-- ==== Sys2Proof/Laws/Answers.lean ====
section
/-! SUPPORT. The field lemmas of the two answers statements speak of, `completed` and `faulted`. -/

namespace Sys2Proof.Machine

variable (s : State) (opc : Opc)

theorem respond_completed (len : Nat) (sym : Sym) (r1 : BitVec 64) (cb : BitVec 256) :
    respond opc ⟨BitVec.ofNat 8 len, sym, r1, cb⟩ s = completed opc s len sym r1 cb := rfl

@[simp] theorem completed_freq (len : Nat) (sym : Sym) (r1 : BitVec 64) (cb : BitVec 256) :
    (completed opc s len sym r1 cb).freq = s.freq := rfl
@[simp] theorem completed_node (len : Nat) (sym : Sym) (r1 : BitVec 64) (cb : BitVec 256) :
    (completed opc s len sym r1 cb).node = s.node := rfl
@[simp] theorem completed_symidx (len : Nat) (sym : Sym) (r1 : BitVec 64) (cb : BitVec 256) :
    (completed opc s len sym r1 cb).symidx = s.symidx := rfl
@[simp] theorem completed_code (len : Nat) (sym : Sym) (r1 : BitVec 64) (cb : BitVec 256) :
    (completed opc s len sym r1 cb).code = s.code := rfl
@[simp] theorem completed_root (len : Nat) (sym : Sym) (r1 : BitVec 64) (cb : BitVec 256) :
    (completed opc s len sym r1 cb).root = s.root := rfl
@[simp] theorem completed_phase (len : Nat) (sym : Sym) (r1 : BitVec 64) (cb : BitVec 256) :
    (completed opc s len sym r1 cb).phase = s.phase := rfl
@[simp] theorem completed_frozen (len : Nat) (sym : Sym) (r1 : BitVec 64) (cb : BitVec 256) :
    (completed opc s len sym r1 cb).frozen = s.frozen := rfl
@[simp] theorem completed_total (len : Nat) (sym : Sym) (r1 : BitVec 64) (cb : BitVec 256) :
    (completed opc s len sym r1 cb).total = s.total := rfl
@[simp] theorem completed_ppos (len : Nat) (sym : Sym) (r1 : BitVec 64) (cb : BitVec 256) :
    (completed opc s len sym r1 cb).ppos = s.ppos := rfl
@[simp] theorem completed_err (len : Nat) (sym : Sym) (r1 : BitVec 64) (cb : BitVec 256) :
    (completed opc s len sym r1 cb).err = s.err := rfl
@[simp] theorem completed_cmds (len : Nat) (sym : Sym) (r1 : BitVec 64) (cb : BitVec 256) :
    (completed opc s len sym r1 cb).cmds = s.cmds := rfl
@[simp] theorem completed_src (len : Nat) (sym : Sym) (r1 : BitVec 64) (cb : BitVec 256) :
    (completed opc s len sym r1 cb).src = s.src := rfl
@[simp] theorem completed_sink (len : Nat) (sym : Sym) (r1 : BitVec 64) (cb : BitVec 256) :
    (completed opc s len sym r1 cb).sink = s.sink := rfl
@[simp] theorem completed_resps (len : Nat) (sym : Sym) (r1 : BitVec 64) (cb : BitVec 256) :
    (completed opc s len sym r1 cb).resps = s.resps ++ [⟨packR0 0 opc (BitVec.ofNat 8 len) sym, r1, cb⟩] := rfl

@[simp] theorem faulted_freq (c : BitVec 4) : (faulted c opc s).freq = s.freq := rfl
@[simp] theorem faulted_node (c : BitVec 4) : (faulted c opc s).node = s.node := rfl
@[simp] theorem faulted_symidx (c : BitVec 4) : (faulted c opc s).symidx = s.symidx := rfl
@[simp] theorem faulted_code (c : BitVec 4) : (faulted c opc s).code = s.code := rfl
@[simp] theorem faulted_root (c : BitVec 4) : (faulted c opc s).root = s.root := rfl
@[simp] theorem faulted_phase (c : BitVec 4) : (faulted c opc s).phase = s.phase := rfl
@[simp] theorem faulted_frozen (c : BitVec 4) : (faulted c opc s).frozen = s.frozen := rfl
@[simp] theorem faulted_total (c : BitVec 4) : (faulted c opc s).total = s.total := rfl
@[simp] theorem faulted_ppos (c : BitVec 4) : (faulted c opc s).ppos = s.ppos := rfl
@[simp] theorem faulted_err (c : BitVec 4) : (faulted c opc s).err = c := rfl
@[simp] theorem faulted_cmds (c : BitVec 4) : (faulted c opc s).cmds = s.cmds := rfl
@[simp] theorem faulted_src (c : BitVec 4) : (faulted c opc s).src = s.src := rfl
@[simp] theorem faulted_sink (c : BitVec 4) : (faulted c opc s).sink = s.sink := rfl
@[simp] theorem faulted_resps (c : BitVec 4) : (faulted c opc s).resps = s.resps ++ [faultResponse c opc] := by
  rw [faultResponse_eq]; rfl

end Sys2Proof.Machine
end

Exercise:
Looking at the data above, state how many of its lines contain the word "Machine", and give nothing but that number.

Expected answer:
2